On the subject of MELD score...it is frustrating for many reasons. We did not know that the doctors were taking into consideration fluid in the lungs or that that would increase a MELD score. We quickly found out that it was us that had to ask the right questions or we would never know these things other that the brochures they give us. Luckily my sister is an amazing nurse that realized the conventional medical system is imperfect and I am in medical school, so we both ask so many questions. Plus my mother (a retired librarian) has become very versed, medically, and knows very much about all that is happening. This has been very useful especially lately. Your comments on the TIPS shunt were very interesting. The doctors pretty much sold us on this as well as the research. It did actually help quite a bit for the 2 years it is said to last. I think we are going on the 5th or 6th year now with it and they have have to "open" it up once with a minor surgery. Plus they think it is the sight of a "smoldering" infection. They did the TIPS procedure thinking that he would get a liver in a couple of years. Now it could be a bad thing...?
Well anyway.
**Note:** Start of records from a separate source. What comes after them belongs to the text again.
-- ==== Sys2Proof/Proofs/EngineMoves.lean ====
section
/-! PROOF. The moves of the Pixel Engine and the completion of its bursts (R26, R29, R30, R36, R39, R41, R43, R52, R146). -/

namespace Sys2Proof.Machine

/-! ### Transferred pixels (R26, R52) -/

theorem arg16_lt (bytes : List Byte) (i : Nat) : arg16 bytes i < 65536 := by
  have hlow := (bytes.getD i 0).isLt
  have hhigh := (bytes.getD (i + 1) 0).isLt
  unfold arg16 arg8
  omega

theorem unpackPixel_lt (f : Format) (bytes : List Byte) (bit : Nat) : unpackPixel f bytes bit < 2 ^ f.bpp := by
  cases f
  case rgb16 => exact arg16_lt _ _
  all_goals exact Nat.mod_lt _ (by decide)

/-- R26: the bits of a two-byte field. -/
theorem arg16_testBit (bytes : List Byte) (k : Nat) {i : Nat} (hi : i < 16) :
    (arg16 bytes k).testBit i = (bytes.getD (k + i / 8) 0).getLsbD (i % 8) := by
  have hlow := (bytes.getD k 0).isLt
  have hsum : arg16 bytes k = 2 ^ 8 * (bytes.getD (k + 1) 0).toNat + (bytes.getD k 0).toNat := by
    unfold arg16 arg8
    omega
  rw [hsum, Nat.testBit_two_pow_mul_add _ hlow]
  by_cases h : i < 8
  · have hdiv : i / 8 = 0 := by omega
    have hmod : i % 8 = i := by omega
    rw [if_pos h, hdiv, hmod]
    rfl
  · have hdiv : i / 8 = 1 := by omega
    have hmod : i % 8 = i - 8 := by omega
    rw [if_neg h, hdiv, hmod]
    rfl

/-- R26, R52: a pixel's raw value has the bits from its first on. -/
theorem unpackPixel_testBit {f : Format} (bytes : List Byte) {bit i : Nat} (haligned : bit % 8 % f.bpp = 0)
    (hi : i < f.bpp) : (unpackPixel f bytes bit).testBit i = (bytes.getD ((bit + i) / 8) 0).getLsbD ((bit + i) % 8) := by
  have hsmall (b : Nat) (hb : bit % 8 + b ≤ 8) (hib : i < b) :
      (arg8 bytes (bit / 8) / 2 ^ (bit % 8) % 2 ^ b).testBit i =
        (bytes.getD ((bit + i) / 8) 0).getLsbD ((bit + i) % 8) := by
    have hdiv : (bit + i) / 8 = bit / 8 := by omega
    have hmod : (bit + i) % 8 = bit % 8 + i := by omega
    rw [Nat.testBit_mod_two_pow, decide_eq_true hib, Bool.true_and, Nat.testBit_div_two_pow, hdiv, hmod,
      Nat.add_comm i]
    rfl
  cases f
  case rgb16 =>
    have hbyte : bit % 8 = 0 := by
      change bit % 8 % 16 = 0 at haligned
      omega
    have hdiv : (bit + i) / 8 = bit / 8 + i / 8 := by omega
    have hmod : (bit + i) % 8 = i % 8 := by omega
    rw [hdiv, hmod]
    exact arg16_testBit bytes (bit / 8) hi
  case ov2 =>
    change bit % 8 % 2 = 0 at haligned
    exact hsmall 2 (by omega) hi
  case ix4 =>
    change bit % 8 % 4 = 0 at haligned
    exact hsmall 4 (by omega) hi
  case ix8 =>
    change bit % 8 % 8 = 0 at haligned
    exact hsmall 8 (by omega) hi

/-! ### The next move (R36, R39, R41, R43, R52) -/

section
variable {s : State} {j : Job} {rest : List Job}

/-- R36: no further pixel of the job lies in the burst held: none can be set, or the next one lies elsewhere. -/
def State.leavesBurst (s : State) (j : Job) (h : HeldBurst) : Prop :=
  s.readyPixels j.kind ≤ j.progress + s.pe.heldPixels ∨
    (j.kind.destinationPixel (j.progress + s.pe.heldPixels)).elim True fun p => s.pixelBlock p ≠ h.addr

/-- R36, log 8: a pixel whose source burst is to be read first, or whose turn it is. -/
def State.sourcedMove (s : State) (j : Job) (rest : List Job) (n : Nat) : EngineMove :=
  match j.kind.sourcePixel n with
  | some p => if s.pe.source = some (s.pixelBlock p) then s.pixelMove j rest n else .ask (.readSource (s.pixelBlock p))
  | none => s.pixelMove j rest n

theorem engineMove_leaves {h : HeldBurst} (hh : s.pe.heldBurst = some h) (hleaves : s.leavesBurst j h) :
    s.engineMove j rest = s.writeBackMove j rest h := by
  unfold State.engineMove
  rw [hh]
  refine if_pos ?_
  unfold State.leavesBurst at hleaves
  cases hp : j.kind.destinationPixel (j.progress + s.pe.heldPixels) with
  | none => simp
  | some p => simpa [hp] using hleaves

theorem engineMove_stays {h : HeldBurst} (hh : s.pe.heldBurst = some h) (hstays : ¬ s.leavesBurst j h) :
    s.engineMove j rest = s.sourcedMove j rest (j.progress + s.pe.heldPixels) := by
  unfold State.engineMove
  rw [hh]
  refine (if_neg ?_).trans rfl
  unfold State.leavesBurst at hstays
  cases hp : j.kind.destinationPixel (j.progress + s.pe.heldPixels) with
  | none => simp [hp] at hstays
  | some p => simpa [hp] using hstays

theorem engineMove_exhausted (hh : s.pe.heldBurst = none) (hready : s.readyPixels j.kind ≤ j.progress + s.pe.heldPixels) :
    s.engineMove j rest = s.exhaustedMove j.kind := by
  unfold State.engineMove
  rw [hh]
  exact if_pos (decide_eq_true hready)

theorem engineMove_more (hh : s.pe.heldBurst = none) (hready : j.progress + s.pe.heldPixels < s.readyPixels j.kind) :
    s.engineMove j rest = s.sourcedMove j rest (j.progress + s.pe.heldPixels) := by
  unfold State.engineMove
  rw [hh]
  exact (if_neg (by simpa using hready)).trans rfl

theorem sourcedMove_ready {n : Nat} (h : ∀ p, j.kind.sourcePixel n = some p → s.pe.source = some (s.pixelBlock p)) :
    s.sourcedMove j rest n = s.pixelMove j rest n := by
  unfold State.sourcedMove
  cases hp : j.kind.sourcePixel n with
  | none => rfl
  | some p => exact if_pos (h p hp)

theorem sourcedMove_read {n : Nat} {p : Nat × Nat × Nat} (hp : j.kind.sourcePixel n = some p)
    (h : s.pe.source ≠ some (s.pixelBlock p)) : s.sourcedMove j rest n = .ask (.readSource (s.pixelBlock p)) := by
  unfold State.sourcedMove
  rw [hp]
  exact if_neg h

theorem keyedOut_iff (k : JobKind) (n : Nat) :
    s.keyedOut k n = true ↔ ∃ dst src r dx dy key, k = .copy dst src r dx dy (some key) ∧ s.jobValue k n = key := by
  unfold State.keyedOut
  split
  · next dst src r dx dy key =>
    rw [decide_eq_true_eq]
    constructor
    · intro h
      exact ⟨dst, src, r, dx, dy, key, rfl, h⟩
    · rintro ⟨_, _, _, _, _, _, h, hv⟩
      cases h
      exact hv
  all_goals
    simp

/-- R36, R41: a pixel written: into the burst held, or after its destination's burst is read, or left out. -/
theorem pixelMove_written {n : Nat} {q : Nat × Nat × Nat} (hq : j.kind.destinationPixel n = some q) :
    s.pixelMove j rest n = match s.pe.heldBurst with
      | some h => .go { s.pe with heldBurst := some { h with
          changes := if s.keyedOut j.kind n then h.changes
            else (s.logicalChanges q (s.jobValue j.kind n)).foldl (fun acc c => addChange c acc) h.changes
          pixels := h.pixels + 1 } }
      | none => if s.keyedOut j.kind n then .go { s.pe with jobs := { j with progress := j.progress + 1 } :: rest }
          else .ask (.readDestination (s.pixelBlock q)) := by
  unfold State.pixelMove
  rw [hq]
  cases hk : j.kind with
  | read target r link => rw [hk] at hq; cases hq
  | fence link => rw [hk] at hq; cases hq
  | fill dst r value => cases s.pe.heldBurst <;> rfl
  | copy dst src r dx dy key => cases s.pe.heldBurst <;> rfl
  | stream dst r => cases s.pe.heldBurst <;> rfl

end

/-- R52: pixel `n` of the stream is read from the staged bytes, which are those after the ones already written. -/
theorem streamPixel_testBit {s : State} {x : Session} {n : Nat} {stream : List Byte}
    (hstream : stream.drop x.written = s.pe.staging) (hn : 8 * x.written ≤ n * (s.surface x.dst).format.bpp) {i : Nat}
    (hi : i < (s.surface x.dst).format.bpp) :
    (s.streamPixel x n).testBit i = (stream.getD ((n * (s.surface x.dst).format.bpp + i) / 8) 0).getLsbD
      ((n * (s.surface x.dst).format.bpp + i) % 8) := by
  unfold State.streamPixel
  dsimp only
  generalize (s.surface x.dst).format = f at *
  have haligned : (n * f.bpp - 8 * x.written) % 8 % f.bpp = 0 := by
    cases f <;> simp only [Format.bpp] at * <;> omega
  have hshift : (n * f.bpp + i) / 8 = x.written + (n * f.bpp - 8 * x.written + i) / 8 := by omega
  have hbit : (n * f.bpp + i) % 8 = (n * f.bpp - 8 * x.written + i) % 8 := by omega
  rw [unpackPixel_testBit _ haligned hi, hshift, hbit, ← hstream, List.getD_eq_getElem?_getD, List.getElem?_drop,
    ← List.getD_eq_getElem?_getD]

/-- Settles O30: the places and values read off the job's kind, the next move by whether a burst is held, whether the
next pixel lies in it, and whether it is keyed out. -/
theorem engineMovesInJobOrder : Obligations.EngineMovesInJobOrder := by
  unfold Obligations.EngineMovesInJobOrder
  refine ⟨fun s n => ?_, fun s j rest => ?_⟩
  · intro place
    refine ⟨fun _ _ _ => ⟨rfl, rfl, rfl, rfl⟩, fun _ _ _ _ _ _ => ⟨rfl, rfl, rfl, rfl⟩, fun _ _ _ => ⟨rfl, rfl, rfl⟩,
      fun _ => rfl, fun dst r => ⟨rfl, rfl, rfl, fun hx => ?_, fun x hx => ⟨?_, fun stream hstream hn => ?_⟩⟩,
      fun _ _ _ _ => ⟨rfl, rfl, rfl⟩⟩
    · simp only [State.readyPixels, hx]
    · simp only [State.readyPixels, hx]
      rfl
    · have hvalue : s.jobValue (.stream dst r) n = s.streamPixel x n := by
        simp only [State.jobValue, hx, Option.elim_some]
      rw [hvalue]
      exact ⟨unpackPixel_lt _ _ _, fun i hi => streamPixel_testBit hstream hn hi⟩
  · intro n more sourceReady
    have hunkeyed (h : ∀ dst src r dx dy key, j.kind = .copy dst src r dx dy (some key) → s.jobValue j.kind n ≠ key) :
        s.keyedOut j.kind n = false :=
      Bool.eq_false_iff.2 fun hk => by
        obtain ⟨dst, src, r, dx, dy, key, hkind, hv⟩ := keyedOut_iff j.kind n |>.1 hk
        exact h dst src r dx dy key hkind hv
    have hstays {h : HeldBurst} {q : Nat × Nat × Nat} (hmore : more) (hq : j.kind.destinationPixel n = some q)
        (hin : s.pixelBlock q = h.addr) : ¬ s.leavesBurst j h := by
      rintro (hready | hother)
      · exact absurd hmore (Nat.not_lt.2 hready)
      · rw [hq] at hother
        exact hother hin
    have hleaves {h : HeldBurst} (hl : ¬ more ∨ ∃ q, j.kind.destinationPixel n = some q ∧ s.pixelBlock q ≠ h.addr) :
        s.leavesBurst j h := by
      rcases hl with hready | ⟨q, hq, hother⟩
      · exact .inl (Nat.not_lt.1 hready)
      · refine .inr ?_
        rw [hq]
        exact hother
    refine ⟨fun p hmore hp hread hin hdest => ?_, fun q hmore hsrc hh hq hk => ?_, fun h q hmore hsrc hh hq hin hk => ?_,
      fun h hh hchanges hl => ?_, fun h hh hchanges hl => ?_, fun target r link hmore hsrc hh hkind => ?_,
      fun dst src r dx dy key hmore hsrc hkind hv => ?_, fun hready hh => ?_⟩
    · rw [← sourcedMove_read (rest := rest) hp hread]
      cases hh : s.pe.heldBurst with
      | none => exact engineMove_more hh hmore
      | some h =>
        obtain ⟨q, hq⟩ := Option.isSome_iff_exists.1 (hdest (by rw [hh]; rfl))
        exact engineMove_stays hh (hstays hmore hq (hin h hh q hq))
    · rw [engineMove_more hh hmore, sourcedMove_ready hsrc, pixelMove_written hq, hh]
      exact if_neg (by rw [hunkeyed hk]; decide)
    · rw [engineMove_stays hh (hstays hmore hq hin), sourcedMove_ready hsrc, pixelMove_written hq, hh]
      dsimp only
      rw [if_neg (by rw [hunkeyed hk]; decide)]
    · rw [engineMove_leaves hh (hleaves hl)]
      exact if_neg hchanges
    · rw [engineMove_leaves hh (hleaves hl)]
      exact if_pos hchanges
    · rw [engineMove_more hh hmore, sourcedMove_ready hsrc]
      unfold State.pixelMove
      rw [hkind]
      rfl
    · have hkeyed : s.keyedOut j.kind n = true := (keyedOut_iff j.kind n).2 ⟨dst, src, r, dx, dy, key, hkind, hv⟩
      refine ⟨fun hh => ?_, fun h q hh hq hin => ?_⟩
      · have hq : j.kind.destinationPixel n = some (dst, dx + n % r.w, dy + n / r.w) := by rw [hkind]; rfl
        rw [engineMove_more hh hmore, sourcedMove_ready hsrc, pixelMove_written hq, hh]
        exact if_pos hkeyed
      · rw [engineMove_stays hh (hstays hmore hq hin), sourcedMove_ready hsrc, pixelMove_written hq, hh]
        dsimp only
        rw [if_pos hkeyed]
    · rw [engineMove_exhausted hh (Nat.not_lt.1 hready)]
      unfold State.exhaustedMove Job.isStream
      cases j.kind with
      | stream dst r => cases s.pe.session <;> rfl
      | fill _ _ _ => rfl
      | copy _ _ _ _ _ _ => rfl
      | read _ _ _ => rfl
      | fence _ => rfl

/-! ### A burst completes (R36, R146) -/

/-- R36: the held burst of a job with a destination lands. -/
theorem landWrite_eq {s : State} {j : Job} {rest : List Job} {h : HeldBurst} {dst : Nat} (hjobs : s.pe.jobs = j :: rest)
    (hheld : s.pe.heldBurst = some h) (hdst : j.kind.destination = some dst) :
    landWrite s = releaseStaged j.kind (j.progress + h.pixels) { s with
      mem := applyChanges s.mem (s.surface dst).era h.changes
      pe := { s.pe with heldBurst := none, jobs := { j with progress := j.progress + h.pixels } :: rest } } := by
  unfold landWrite
  rw [hjobs, hheld]
  dsimp only
  rw [hdst]
  rfl

theorem releaseStaged_of_not_stream {j : Job} (h : j.isStream = false) (n : Nat) (s : State) :
    releaseStaged j.kind n s = s := by
  unfold releaseStaged
  cases hk : j.kind with
  | stream dst r => simp [Job.isStream, hk] at h
  | _ => rfl

theorem releaseStaged_of_stream {j : Job} (h : j.isStream = true) (n : Nat) {s : State} {x : Session}
    (hx : s.pe.session = some x) :
    releaseStaged j.kind n s = s.setPe { s.pe with
      staging := s.pe.staging.drop (s.writtenAfter j.kind x n - x.written)
      session := some { x with written := s.writtenAfter j.kind x n } } := by
  unfold releaseStaged
  cases hk : j.kind with
  | stream dst r => rw [hx]
  | _ => simp [Job.isStream, hk] at h

/-- Settles O29, by the kind of the burst and, for a write, by whether its job is the STREAM. -/
theorem engineBurstCompletes : Obligations.EngineBurstCompletes := by
  unfold Obligations.EngineBurstCompletes
  refine fun s => ⟨fun hnone => ?_, fun b live hport haddr => ?_⟩
  · simp only [exec, execPeBurstComplete]
    cases hg : s.port.inFlight with
    | none => rfl
    | some g =>
      cases g with
      | fetch o burst live => rfl
      | engine burst live => exact absurd hg (hnone burst live)
  · intro idle
    have hexec : exec .peBurstComplete s = .next (settle (if live then finishEngineBurst b idle else idle)) := by
      simp only [exec, execPeBurstComplete, hport]
      exact if_neg (Nat.not_le.2 haddr)
    rw [hexec]
    refine ⟨fun hlive => ?_, fun hlive => ⟨fun a hb => ?_, fun a hb => ?_, fun a j rest h dst hb hjobs hheld hdst => ?_⟩⟩
    · rw [hlive]
      rfl
    · rw [hlive, hb]
      rfl
    · rw [hlive, hb]
      rfl
    · intro done landed
      have hland : finishEngineBurst b idle = releaseStaged j.kind done landed := by
        rw [hb]
        exact landWrite_eq (s := idle) hjobs hheld hdst
      rw [hlive, if_pos rfl, hland]
      refine ⟨fun hstream => ?_, fun x hstream hx => ?_⟩
      · rw [releaseStaged_of_not_stream hstream]
      · rw [releaseStaged_of_stream (s := landed) hstream done hx]
        rfl

end Sys2Proof.Machine
end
Thank you for your comments and good luck.
Seth

exhaused
Regular Member


Date Joined Nov 2007
Total Posts : 445
   Posted Today 10:36 PM (GMT -7)   

Seth

I love your post.  You are very articulate and helpfull.  I== like your mother have spent many hours reading and trying to understand this disease.  Not being in the medical field has made it much harder for me.  But I too am surrounded by a great support system of family and friends.  Our adult children do read as much as they have time about this horrible disease.  As I tell our friends it consumes all of my time.  Our world is now all about ESLD.  Its all we now have time for.  That and trips to the ER and Dr.  Not to mention the three hour drive to Vanderbilt every 90 days.  That is until something life threatening happens.  This month we are deep in to blood transfusions.  They are coming every two weeks now and it is taking two to three to get his HCT up so he can at least function.  Next week back to Vanderbilt for a scope.  To try and find the bleeds.  They have told us they may not find any.  I'm not sure if that is good or bad news.  I think his MELD should be rising this month as both legs are swollen to the point of seeping fluid>  Yes, it is horrible.  I do try and take care of myself.  At least the best I can as I watch my best friend suffering so.  Thank you Seth for you imput and I hope you continue to inform us.  I am very interested in the nutrician part of it.  As I have a brother that is a quad.  He was educated at the Univ of Wash. 20 yrs ago when he had his accident. They trained him very will on nutrician.  His life expectancy at that time was 10 yrs.  They did do a good job.